Zod-inspired dict validation for Python. Zero deps. One file.

PyPI version Python versions License


Note: zodify is in alpha. The API is minimal and may change. Feedback and contributions are welcome!


Quick Start

from zodify import validate

config = validate(
    {"port": int, "debug": bool},
    {"port": 8080, "debug": True},
)

That's it. Plain dicts in, validated dicts out. No classes, no DSL, no dependencies.


Why zodify?

Most validation libraries ask you to learn a new DSL or model system. zodify doesn't.

zodify zon zodic Pydantic
Philosophy Minimalist Full Zod port Full Zod port Full ORM
API style Plain dicts Chained builders Chained builders Classes
Dependencies 0 2 0 Many
Code size ~250 LOC 1,000s+ LOC 1,000s+ LOC Large
Learning curve Zero Must learn DSL Must learn DSL Must learn DSL
Env var support Built-in No No Partial

Install

pip install zodify

Requires Python 3.10+

To install from source:

git clone https://github.com/junyoung2015/zodify.git && pip install ./zodify

Usage

validate() — Dict Schema Validation

Define a schema as a plain dict of key: type pairs, then validate any dict against it.

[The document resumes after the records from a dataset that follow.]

/-- R21, R339–R348: a unit of a copy: a destination page, the value of a register copy and its delivery, the bytes that it owes its completion
word, the end; a save or a restore command's; and the completion of commands: STAT is FULL once none of the context is left, and describes the
last to complete. A completion word whose page is declined ends its copy with 0x62, and is not updated again (R399). A restore reads its
record's sections; a section of kind 1 gives a slot its pc and its registers with their presence (R346).

COPY_PAGE completes for a plain copy whose source and destination lie in memory with their translations held, and for one that is done;
COPY_REGISTER_DELIVERY for a value that has been read; ENGINE_COMMAND_COMPLETE for finished commands. -/
def Obligations.CopyEvents : Prop :=
  (∀ (s : State) (cl i : Nat) (c : Cmd), FirstCopy s cl i c → ∀ r, r = c.regs →
    (c.ending = none → reg r 6 = 0 → reg r 7 = 0 → Calm s → c.got = [] → c.owed = 0 → ∀ n y z, (reg r 2).toNat = c.pos + 8 * n → 0 < n →
      HeldWords s c.who (.copy cl) (reg r 0 + word c.pos) n y → HeldWords s c.who (.copy cl) (reg r 1 + word c.pos) n z → z % 8 = 0 →
      ∃ t k, exec (.copyPage cl i) s = .next t ∧ 0 < k ∧ k ≤ n ∧
        (∀ j, j < k → t.peek (z + 8 * j) 8 = s.peek (y + 8 * j) 8 ∧ t.presAt (z + 8 * j) = .full) ∧ sameBut s t [(z, 8 * k)] ∧
        t.cmdsOf .cp cl i = (s.cmdsOf .cp cl i).map (fun x =>
          if x.id = c.id ∧ x.finished = false then { c with pos := c.pos + 8 * k, place := none } else x)) ∧
    (cpKind r ≠ 2 → cpStamp r = false → reg r 7 = 0 → c.owed = 0 → cpTotal r ≤ c.pos →
      exec (.copyPage cl i) s = .next (completed s cl i c)) ∧
    (c.owed ≠ 0 → ∀ t, s.cpPay cl i c = .ok t → t ≠ s → exec (.copyPage cl i) s = .next t) ∧
    (cpKind r ≠ 2 → c.owed = 0 → c.pos < cpTotal r → ∀ t, t ≠ s →
      (c.ending = none → s.cpPage cl i true c = .ok t → exec (.copyPage cl i) s = .next t) ∧
      (c.ending ≠ none → s.cpVoidPage cl i true c = .ok t → exec (.copyPage cl i) s = .next t)) ∧
    (cpKind r ≠ 2 → c.owed = 0 → cpTotal r ≤ c.pos → ∀ t, s.cpFinish cl i c = .ok t → t ≠ s → exec (.copyPage cl i) s = .next t) ∧
    (cpKind r = 2 → c.owed = 0 → c.ending = none → c.pos = 0 → ∀ t, s.cpRegRead cl i c = .ok t → t ≠ s → exec (.copyPage cl i) s = .next t) ∧
    (cpKind r ≠ 2 → c.owed = 0 → c.ending = none → c.pos < cpTotal r → ∀ code va, code ≠ 0x62 → code ≠ 0x09 →
      s.cpPage cl i true c = .error (.trap code va) → exec (.copyPage cl i) s =
        .next (s.setCp cl i { c with ending := some (1, code, 0), miss := none, place := none }))) ∧
  (∀ (s : State) (cl i : Nat) (c : Cmd), (s.cmdsOf .cp cl i).filter (fun c => !c.finished) = [c] → c.miss = none →
    (c.op = 5 → exec (.copyPage cl i) s = .next (s.saveUnit cl i c)) ∧
    (c.op = 6 → exec (.copyPage cl i) s = s.restoreUnit cl i c ∧
      ∀ r, s.restores.find? (fun r => decide (r.ctx = (cl, i, c.id))) = some r → c.ending = none →
        (r.started = false → ∀ l u, s.readSections c.who (.copy cl) r.addr r.len (r.len / 16 + 1) 256 = .ok (l, u) →
          ∃ t, exec (.copyPage cl i) s = .next t ∧ t.restores = u.restores.map (fun v => if v = r then r.read l else v)) ∧
        (r.started = true → r.todo = [] → ∃ t, exec (.copyPage cl i) s = .next t ∧ (∀ v, v ∈ t.restores ↔ v ∈ s.restores ∧ v ≠ r)))) ∧
  (∀ (old : Slot) (b : List Word), (slotOf old b).pc = b.getD 0 0 ∧
    (∀ n : BitVec 5, n ≠ 0 → (slotOf old b).gp n = (b.getD (2 + n.toNat) 0,
      presOfCode (fld (b.getD (294 + n.toNat / 32) 0) (2 * (n.toNat % 32)) 2))) ∧
    (∀ n : BitVec 4, ((slotOf old b).vp n).2 = presOfCode (fld (b.getD (294 + (32 + n.toNat) / 32) 0) (2 * ((32 + n.toNat) % 32)) 2) ∧
      ∀ j, j < 16 → ((slotOf old b).vp n).1.extractLsb' (64 * j) 64 = b.getD (34 + 16 * n.toNat + j) 0)) ∧
  (∀ (s : State) (cl i : Nat) (c : Cmd) (m : Miss) (perm : Bool), cl ≠ 64 → s.missed .cp cl i = some c → c.miss = some m →
    (∀ v ∈ s.saves, v.miss = none) → m.access = .readWrite → reg c.regs 7 ≠ 0 → m.va = reg c.regs 7 →
    exec (.pagerDecline (.engine .cp cl i) perm) s = .next (s.setCp cl i { c.end 1 0x62 0 with miss := none, regs := c.regs.set 7 0 })) ∧
  (∀ (s : State) (cl i : Nat) (c : Cmd), (s.cmdsOf .cp cl i).find? (fun c => !c.finished && decide (c.op = 2) && decide (cpKind c.regs = 2)) =
      some c → c.miss = none → c.pos ≠ 0 → cpStamp c.regs = false → reg c.regs 7 = 0 →
    ∀ core r u v, s.placeOf c.who.core c.who.place c.who.rbase c.who.rlen (word (fld (reg c.regs 1) 16 16)) = (some core, u) →
      r = (if bit (reg c.regs 1) 5 then Src.v (BitVec.ofNat 4 (fld (reg c.regs 1) 0 4)) else Src.g (BitVec.ofNat 5 (fld (reg c.regs 1) 0 5))) →
      v = (fun (x : VWord) (p : Presence) => u.deliver c.who.acct.toNat core (fld (reg c.regs 1) 6 3) r x p) →
      (c.ending = none → exec (.copyRegisterDelivery cl i) s =
        .next (completed ((if c.b = 1 then v 0 .void else v c.vec .full).countEv c.who.acct.toNat 7 (cpTotal c.regs)) cl i c)) ∧
      (c.ending ≠ none → exec (.copyRegisterDelivery cl i) s = .next (completed (v 0 .void) cl i c))) ∧
  ∀ (s : State) (cl i : Nat) (d e : Cmd),
    (s.cmdsOf .cp cl i = [d] → d.finished = true →
      exec (.engineCommandComplete .cp cl i) s = .next ((s.setCmds .cp cl i []).statFull .cp cl i (cpStat d))) ∧
    (s.cmdsOf .cp cl i = [d, e] → d.finished = true → e.finished = false →
      exec (.engineCommandComplete .cp cl i) s = .next (s.setCmds .cp cl i [e])) ∧
    (s.cmdsOf .cp cl i = [d, e] → d.finished = true → e.finished = true →
      exec (.engineCommandComplete .cp cl i) s = .next ((s.setCmds .cp cl i []).statFull .cp cl i (cpStat e))) ∧
    (s.cmdsOf .fx cl i = [d] → d.finished = true →
      exec (.engineCommandComplete .fx cl i) s = .next ((s.setCmds .fx cl i []).statFull .fx cl i (fxStat d)))

/-- R355–R363, R378: a mask production takes its next chunk, or writes the ready word, FULL, as its end. A message of a collective
is combined, written, held or answered; a notice, a timeout or a mismatch ends its command; a matched pair moves its data. A send or receive
of another package meets its partner here, or, where the partner has ended, is answered with a notice. That a notice for a command that is not
accepted is discarded is the model's reading (DEDUCED, log entry 25).

Each of MASK_PRODUCTION_CHUNK, MASK_READY, FABRIC_MESSAGE, FABRIC_NOTICE, COLLECTIVE_TIMEOUT and P2P_TRANSFER completes: a chunk that is in
the cache, and a ready word, that lie in memory with their translations held; a pair whose source does so. -/
def Obligations.MaskAndFabricEvents : Prop :=
  (∀ (s : State) (die i : Nat) (p : MkProd), s.prodOf die i = some p → p.miss = none →
    (p.chunk < mkNch p.regs → Calm s → ∀ y, HeldWords s p.who .die (mkChunkAddr p.regs p.state p.top p.chunk 0) 8 y →
      (∀ j, j < 8 → s.presAt (y + 8 * j) = .full) → ∃ t, exec (.maskProductionChunk die i) s = .next t ∧ s.sameMemory t ∧
        t.prodOf die i = some (p.take ((List.range 8).map (fun j => s.peek (y + 8 * j) 8)))) ∧
    (p.chunk = mkNch p.regs → Calm s → ∀ y, HeldWords s p.who .die (reg p.regs 9) 1 y → y % 8 = 0 → ∃ t, exec (.maskReady die i) s = .next t ∧
      t.prodOf die i = none ∧ t.peek y 8 = (readyWord p).toNat ∧ t.presAt y = .full ∧ sameBut s t [(y, 8)]) ∧
    (p.chunk < mkNch p.regs → ∀ q t, s.mkChunk p = .ok (q, t) →
      exec (.maskProductionChunk die i) s = .next (t.setProd die i (some q))) ∧
    (p.chunk < mkNch p.regs → ∀ code va, code ≠ 0x09 → s.mkChunk p = .error (.trap code va) →
      exec (.maskProductionChunk die i) s = .next (s.mkFail die i p code)) ∧
    (p.chunk = mkNch p.regs → ∀ a t, s.mkWord p.who .write (reg p.regs 9) = .ok (a, t) →
      exec (.maskReady die i) s = .next ((t.pokeWord a (readyWord p) .full).setProd die i none))) ∧
  (∀ (s t : State) (die i : Nat) (m : FabMsg), die < 4 → i < 320 →
    t = { s with fabNet := s.fabNet.erase ((die, i), m) } →
    (t.fxFate die i m = .hold → exec (.fabricMessage die i m) s = .next { t with fabNet := t.fabNet ++ [((die, i), m)] }) ∧
    (t.fxFate die i m = .late → exec (.fabricMessage die i m) s = .next (t.sendNotice die 0xFF m.package m.die m.ctx
      ⟨m.key.tag, m.key.seq, none, 2, m.receiver⟩)) ∧
    (∀ c, t.fxFate die i m = .mismatch c → exec (.fabricMessage die i m) s = .next (t.fxEnd die i c 4 0x73 m.sender)) ∧
    (∀ c f x y, t.fxFate die i m = .combine c f x y → exec (.fabricMessage die i m) s = .next ((t.setFx die i
      { c with fab := some { f with acc := some (fxCombine f.key.op f.key.dcode x y), level := f.level + 1 } }).fxProgress die i c.id)) ∧
    (∀ c f d, t.fxFate die i m = .result c f d → exec (.fabricMessage die i m) s =
      .next ((t.setFx die i { c with fab := some { f with result := some d } }).fxProgress die i c.id))) ∧
  (∀ (s t : State) (die i : Nat) (n : FabNotice), die < 4 → i < 320 → n.p2p = none →
    t = { s with fabNotices := s.fabNotices.erase ((die, i), n) } →
    (∀ c f, t.fxMatch die i n.tag n.seq = some (c, f) → 1 ≤ n.status → n.status ≤ 4 →
      exec (.fabricNotice die i n) s = .next (t.fxEnd die i c n.status (0x6F + n.status) n.culprit)) ∧
    (t.fxMatch die i n.tag n.seq = none → exec (.fabricNotice die i n) s = .next t)) ∧
  (∀ (s : State) (die i : Nat) (c : Cmd) (f : FabCmd), die < 4 → i < 320 → (s.cmdsOf .fx die i).find? s.fxExpired = some c →
    c.fab = some f → exec (.collectiveTimeout die i) s = .next (s.fxEnd die i c 2 0x71 (c.awaited f).1)) ∧
  (∀ (s : State) (die i package pd pc : Nat) (m : PeerMsg), die < 4 → i < 320 → m.done = false →
    (∀ c f, s.fxRemote die i package pd pc m = some c → c.fab = some f →
      (c.ending.isSome = true → exec (.p2pTransfer die i (.remote package pd pc m)) s =
        .next (s.sendNotice die 0xFF package pd pc ⟨m.tag, m.seq, some (m.named, m.send), 2, m.named⟩)) ∧
      (c.open = true → (reg c.regs 5).toNat = m.len → c.op = 4 → exec (.p2pTransfer die i (.remote package pd pc m)) s =
        .next ((s.setFx die i { c with fab := some { f with result := some m.data } }).fxSettle die i c.id)) ∧
      (c.open = true → (reg c.regs 5).toNat ≠ m.len → exec (.p2pTransfer die i (.remote package pd pc m)) s =
        .next ((s.setFx die i (c.end 4 0x73 m.issuer)).fxSettle die i c.id))) ∧
    (s.fxRemote die i package pd pc m = none → m.seq < tabGet 0 s.p2p (p2pKey die i m.tag m.issuer m.send) →
      exec (.p2pTransfer die i (.remote package pd pc m)) s =
        .next (s.sendNotice die 0xFF package pd pc ⟨m.tag, m.seq, some (m.named, m.send), 2, m.named⟩))) ∧
  (∀ (s : State) (die i pd pc : Nat) (rc sc : Cmd), die < 4 → i < 320 → s.fxLocalPair die i pd pc = some (rc, sc) →
    rc.miss = none → sc.miss = none →
    (reg rc.regs 5 = reg sc.regs 5 → Calm s → sc.got = [] → bit (reg sc.regs 6) 4 = false → ∀ n y, (reg sc.regs 5).toNat = 8 * n →
      s.fxClear pd pc sc [(reg sc.regs 3, 8 * n)] = true → HeldWords s sc.who .die (reg sc.regs 3) n y →
      ∃ t, s.sameMemory t ∧ t.cmds = s.cmds ∧ exec (.p2pTransfer die i (.here pd pc)) s =
        .next (((t.setFx pd pc { sc with place := none }).setFx die i
          (rc.withResult ((wordsAt s y n).map (fun v => (v, false))))).fxSettle die i rc.id)) ∧
    (reg rc.regs 5 = reg sc.regs 5 → ∀ d x t, s.fxSource pd pc sc = .ok (some d, x, t) → exec (.p2pTransfer die i (.here pd pc)) s =
      .next (((t.setFx pd pc x).setFx die i (rc.withResult d)).fxSettle die i rc.id)) ∧
    (reg rc.regs 5 ≠ reg sc.regs 5 → exec (.p2pTransfer die i (.here pd pc)) s = .next
      ((((s.setFx die i (rc.end 4 0x73 sc.rank)).setFx pd pc (sc.end 4 0x73 rc.rank)).fxSettle die i rc.id).fxSettle pd pc sc.id)))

from zodify import validate

schema = {"port": int, "debug": bool, "name": str}

# Exact type match
result = validate(schema, {"port": 8080, "debug": True, "name": "myapp"})
# → {"port": 8080, "debug": True, "name": "myapp"}

# Coerce strings — great for env vars and config files
raw = {"port": "8080", "debug": "true", "name": "myapp"}
result = validate(schema, raw, coerce=True)
# → {"port": 8080, "debug": True, "name": "myapp"}

# All errors are collected at once
validate({"a": int, "b": str}, {"a": "x", "b": 42})
# ValueError: a: expected int, got str
#             b: expected str, got int

Parameters:

Param Type Default Description
schema dict Mapping of keys to expected types (str, int, ...)
data dict The dict to validate
coerce bool False Cast string values to the target type when possible
max_depth int 32 Maximum nesting depth to prevent stack overflow
unknown_keys str "reject" How to handle extra keys: "reject" or "strip"

Behavior:

  • Extra keys in data are rejected by default (unknown_keys="reject").
  • Use unknown_keys="strip" to silently drop extra keys and return only schema-declared keys.
  • Missing keys raise ValueError.
  • When coerce=True, only str inputs are coerced (non-string mismatches still error).
  • Bool coercion accepts: true/false, 1/0, yes/no (case-insensitive).
# Default: reject unknown keys
validate({"name": str}, {"name": "kai", "age": 25})
# ValueError: age: unknown key

# Opt-in: strip unknown keys
validate(
    {"name": str},
    {"name": "kai", "age": 25},
    unknown_keys="strip",
)
# -> {"name": "kai"}

Nested Dict Validation

Your schema can contain nested dicts — validation recurses automatically.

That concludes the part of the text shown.